Work instruction
Copy exactly, please, the lines of the data from its start through the line containing "have hn : was.Keeps".

Extracted data

-- ==== Sys2Proof/Laws/KeepsHutch.lean ====
section
/-!
SUPPORT. What no command undoes (`State.Keeps`): one lemma for each function that answers a state, here for
clocks, resets, power, register writes, the mailboxes, management and PCIe.
-/
namespace Sys2Proof.Machine

variable {msk : Nat} {was : State}

theorem State.store_keeps (hfree : msk &&& 1 = 0) (s a w keep) (hs : was.Keeps msk s) : was.Keeps msk (s.store a w keep) := by
  unfold State.store
  conv => zeta
  with_reducible repeat' first | assumption | exact free_mono hfree rfl | apply State.wr_keeps | split

theorem State.storeUnless_keeps (hfree : msk &&& 1 = 0) (s a w lock keep) (hs : was.Keeps msk s) :
    was.Keeps msk (s.storeUnless a w lock keep) := by
  unfold State.storeUnless
  with_reducible repeat' first | assumption | exact free_mono hfree rfl | apply State.store_keeps

theorem State.dwlWrite_keeps (hfree : msk &&& 67108873 = 0) (s b w) (hs : was.Keeps msk s) : was.Keeps msk (s.dwlWrite b w) := by
  unfold State.dwlWrite
  conv => zeta
  with_reducible repeat' first
    | assumption | exact free_mono hfree rfl | apply State.storeUnless_keeps | apply State.setResume_keeps | split

theorem State.wideClear_keeps (hfree : msk &&& 4294967295 = 0) (s debug) (hs : was.Keeps msk s) : was.Keeps msk (s.wideClear debug) := by
  unfold State.wideClear
  extract_lets s1 dbg s2 cause running r0 r1 r2 r3 r4 n n2
  have h2 : was.Keeps msk s2 := by
    show was.Keeps msk (if _ then _ else _)
    split
    · exact State.countAvail_keeps (free_mono hfree rfl) _ hs
    · exact State.driveMark_keeps (free_mono hfree rfl) _ _ (State.countAvail_keeps (free_mono hfree rfl) _ hs)
  have hn : was.Keeps msk n := ⟨h2.1, ⟨.nil, by simp [n, r0, State.reset]⟩, .nil, h2.4, h2.5, h2.6, h2.7, h2.8, h2.9,
    fun p hp => absurd hp (free_bit (by cases p <;> exact free_mono hfree rfl))⟩
  have hn2 : was.Keeps msk n2 := by
    show was.Keeps msk (if _ then _ else _)
    split
    · exact State.setFld_keeps (free_mono hfree rfl) _ _ _ _ (State.setFld_keeps (free_mono hfree rfl) _ _ _ _ hn)
    · exact hn
  split
  · exact State.wr_keeps (free_mono hfree rfl) _ _ _ hn2
  · exact hn2

theorem State.driveReset_keeps (hfree : msk &&& 2149580800 = 0) (s low) (hs : was.Keeps msk s) : was.Keeps msk (s.driveReset low) := by
  unfold State.driveReset
  conv => zeta
  with_reducible repeat' first | assumption | exact free_mono hfree rfl | apply State.send_keeps | apply State.putRst_keeps | split

theorem State.powerOff_keeps (hfree : msk &&& 4294967295 = 0) (s reason) (hs : was.Keeps msk s) : was.Keeps msk (s.powerOff reason) := by
  unfold State.powerOff
  conv => zeta
  with_reducible repeat' first
    | assumption | exact free_mono hfree rfl | apply State.send_keeps | apply State.wideClear_keeps | apply State.putRst_keeps
    | apply State.driveReset_keeps | split

theorem State.vectorWrite_keeps (hfree : msk &&& 65536 = 0) (s off b) (hs : was.Keeps msk s) : was.Keeps msk (s.vectorWrite off b) := by
  unfold State.vectorWrite
  conv => zeta
  with_reducible repeat' first | assumption | exact free_mono hfree rfl | apply State.putPcie_keeps

theorem State.syncWrite_keeps (hfree : msk &&& 3288352521 = 0) (s who a w) (hs : was.Keeps msk s) :
    was.Keeps msk (s.syncWrite who a w) := by
  unfold State.syncWrite
  conv => zeta
  with_reducible repeat' first | assumption | exact free_mono hfree rfl | apply State.storeAt_keeps | apply State.store_keeps | split

theorem State.pldmBase_keeps (hfree : msk &&& 8388608 = 0) (s m) (hs : was.Keeps msk s) : was.Keeps msk (s.pldmBase m).1 := by
  unfold State.pldmBase
  conv => zeta
  with_reducible repeat' first
    | assumption | exact free_mono hfree rfl | apply State.putMgmt_keeps | refine fst_keeps ?_ (by assumption)
    | refine snd_keeps ?_ (by assumption) | split

theorem State.answerMctp_keeps (hfree : msk &&& 2147483648 = 0) (s eid a) (hs : was.Keeps msk s) : was.Keeps msk (s.answerMctp eid a) := by
  unfold State.answerMctp
  with_reducible repeat' first | assumption | exact free_mono hfree rfl | apply State.send_keeps

theorem State.thrWrite_keeps (hfree : msk &&& 3288344345 = 0) (s b c w) (hs : was.Keeps msk s) : was.Keeps msk (s.thrWrite b c w) := by
  unfold State.thrWrite
  conv => zeta
  with_reducible repeat' first | assumption | exact free_mono hfree rfl | apply State.setStart_keeps | apply State.setStop_keeps | split

theorem State.trapStatWrite_keeps (hfree : msk &&& 1 = 0) (s a w) (hs : was.Keeps msk s) : was.Keeps msk (s.trapStatWrite a w) := by
  unfold State.trapStatWrite
  conv => zeta
  with_reducible repeat' first | assumption | exact free_mono hfree rfl | apply State.store_keeps | apply State.setFld_keeps | split

theorem State.expCtlWrite_keeps (hfree : msk &&& 9 = 0) (s b w) (hs : was.Keeps msk s) : was.Keeps msk (s.expCtlWrite b w) := by
  unfold State.expCtlWrite
  conv => zeta
  with_reducible repeat' first | assumption | exact free_mono hfree rfl | apply State.expClear_keeps | apply State.modBench_keeps | split

theorem State.deskCtlWrite_keeps (hfree : msk &&& 17 = 0) (s b d w) (hs : was.Keeps msk s) : was.Keeps msk (s.deskCtlWrite b d w) := by
  unfold State.deskCtlWrite
  conv => zeta
  with_reducible repeat' first
    | assumption | exact free_mono hfree rfl | apply State.store_keeps | apply State.deskClear_keeps | apply State.deskInject_keeps
    | split

theorem State.benchWrite_keeps (hfree : msk &&& 3288344345 = 0) (s b o w) (hs : was.Keeps msk s) : was.Keeps msk (s.benchWrite b o w) := by
  unfold State.benchWrite
  conv => zeta
  with_reducible repeat' first
    | assumption | exact free_mono hfree rfl | apply State.thrWrite_keeps | apply State.pcWrite_keeps | apply State.dwlWrite_keeps
    | apply State.trapStatWrite_keeps | apply State.expCtlWrite_keeps | apply State.deskCfgWrite_keeps | apply State.deskCtlWrite_keeps
    | apply State.store_keeps | split

theorem State.tbyCtlWrite_keeps (hfree : msk &&& 129 = 0) (s t w) (hs : was.Keeps msk s) : was.Keeps msk (s.tbyCtlWrite t w) := by
  unfold State.tbyCtlWrite
  conv => zeta
  with_reducible repeat' first | assumption | exact free_mono hfree rfl | apply State.tbyClear_keeps | apply State.modStack_keeps | split

theorem State.intakeWrite_keeps (hfree : msk &&& 16385 = 0) (s t w) (hs : was.Keeps msk s) : was.Keeps msk (s.intakeWrite t w) := by
  unfold State.intakeWrite
  conv => zeta
  with_reducible repeat' first | assumption | exact free_mono hfree rfl | apply State.store_keeps | apply State.modUnit_keeps | split

theorem State.expCtl8Write_keeps (hfree : msk &&& 16385 = 0) (s t w) (hs : was.Keeps msk s) : was.Keeps msk (s.expCtl8Write t w) := by
  unfold State.expCtl8Write
  conv => zeta
  with_reducible repeat' first | assumption | exact free_mono hfree rfl | apply State.store_keeps | apply State.modUnit_keeps | split

theorem State.stackWrite_keeps (hfree : msk &&& 67126401 = 0) (s t o w) (hs : was.Keeps msk s) : was.Keeps msk (s.stackWrite t o w) := by
  unfold State.stackWrite
  conv => zeta
  with_reducible repeat' first
    | assumption | exact free_mono hfree rfl | apply State.tbyCtlWrite_keeps | apply State.store_keeps | apply State.stageClaim_keeps
    | apply State.intakeWrite_keeps | apply State.expCtl8Write_keeps | apply State.storeUnless_keeps | split

theorem State.tmrIdWrite_keeps (hfree : msk &&& 3 = 0) (s w) (hs : was.Keeps msk s) : was.Keeps msk (s.tmrIdWrite w) := by
  unfold State.tmrIdWrite
  dsimp only [id]
  with_reducible repeat' first
    | assumption | exact free_mono hfree rfl | apply State.putRwo_keeps (free_mono hfree rfl)
    | apply State.setFld_keeps (free_mono hfree rfl) | split

theorem State.portCtlWrite_keeps (hfree : msk &&& 3221241089 = 0) (s p w) (hs : was.Keeps msk s) : was.Keeps msk (s.portCtlWrite p w) := by
  unfold State.portCtlWrite
  conv => zeta
  with_reducible repeat' first
    | assumption | exact free_mono hfree rfl | apply State.store_keeps | apply State.portDisable_keeps | apply State.retrainAll_keeps
    | split

theorem State.fabricWrite_keeps (hfree : msk &&& 3221241099 = 0) (s a w) (hs : was.Keeps msk s) : was.Keeps msk (s.fabricWrite a w) := by
  unfold State.fabricWrite
  conv => zeta
  with_reducible repeat' first
    | assumption | exact free_mono hfree rfl | apply State.tmrIdWrite_keeps | apply State.quotaWrite_keeps | apply State.store_keeps
    | apply State.portCtlWrite_keeps | apply State.rtWrite0_keeps | apply State.rtWrite1_keeps | split

theorem State.trsCtlWrite_keeps (hfree : msk &&& 1174455437 = 0) (s w) (hs : was.Keeps msk s) : was.Keeps msk (s.trsCtlWrite w) := by
  unfold State.trsCtlWrite
  conv => zeta
  with_reducible repeat' first
    | assumption | exact free_mono hfree rfl | apply State.storeUnless_keeps | apply State.setFld_keeps | apply State.checkCal_keeps
    | apply State.trsDisable_keeps | apply State.trsEnable_keeps | apply State.wr_keeps | refine fst_keeps ?_ (by assumption)
    | refine snd_keeps ?_ (by assumption) | split

theorem State.trsWrite_keeps (hfree : msk &&& 1174455437 = 0) (s a w) (hs : was.Keeps msk s) : was.Keeps msk (s.trsWrite a w) := by
  unfold State.trsWrite
  conv => zeta
  with_reducible repeat' first
    | assumption | exact free_mono hfree rfl | apply State.trsCtlWrite_keeps | apply State.store_keeps | apply State.storeUnless_keeps
    | apply State.partWrite_keeps | split

theorem State.slotWrite_keeps (hfree : msk &&& 4 = 0) (s off data) (hs : was.Keeps msk s) : was.Keeps msk (s.slotWrite off data) := by
  unfold State.slotWrite
  conv => zeta
  with_reducible repeat' first
    | assumption | exact free_mono hfree rfl | apply State.memStore_keeps | apply State.memFilter_keeps | apply State.memClear_keeps
    | split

Exercise response
-- ==== Sys2Proof/Laws/KeepsHutch.lean ====
section
/-!
SUPPORT. What no command undoes (`State.Keeps`): one lemma for each function that answers a state, here for
clocks, resets, power, register writes, the mailboxes, management and PCIe.
-/
namespace Sys2Proof.Machine

variable {msk : Nat} {was : State}

theorem State.store_keeps (hfree : msk &&& 1 = 0) (s a w keep) (hs : was.Keeps msk s) : was.Keeps msk (s.store a w keep) := by
  unfold State.store
  conv => zeta
  with_reducible repeat' first | assumption | exact free_mono hfree rfl | apply State.wr_keeps | split

theorem State.storeUnless_keeps (hfree : msk &&& 1 = 0) (s a w lock keep) (hs : was.Keeps msk s) :
    was.Keeps msk (s.storeUnless a w lock keep) := by
  unfold State.storeUnless
  with_reducible repeat' first | assumption | exact free_mono hfree rfl | apply State.store_keeps

theorem State.dwlWrite_keeps (hfree : msk &&& 67108873 = 0) (s b w) (hs : was.Keeps msk s) : was.Keeps msk (s.dwlWrite b w) := by
  unfold State.dwlWrite
  conv => zeta
  with_reducible repeat' first
    | assumption | exact free_mono hfree rfl | apply State.storeUnless_keeps | apply State.setResume_keeps | split

theorem State.wideClear_keeps (hfree : msk &&& 4294967295 = 0) (s debug) (hs : was.Keeps msk s) : was.Keeps msk (s.wideClear debug) := by
  unfold State.wideClear
  extract_lets s1 dbg s2 cause running r0 r1 r2 r3 r4 n n2
  have h2 : was.Keeps msk s2 := by
    show was.Keeps msk (if _ then _ else _)
    split
    · exact State.countAvail_keeps (free_mono hfree rfl) _ hs
    · exact State.driveMark_keeps (free_mono hfree rfl) _ _ (State.countAvail_keeps (free_mono hfree rfl) _ hs)
  have hn : was.Keeps msk n := ⟨h2.1, ⟨.nil, by simp [n, r0, State.reset]⟩, .nil, h2.4, h2.5, h2.6, h2.7, h2.8, h2.9,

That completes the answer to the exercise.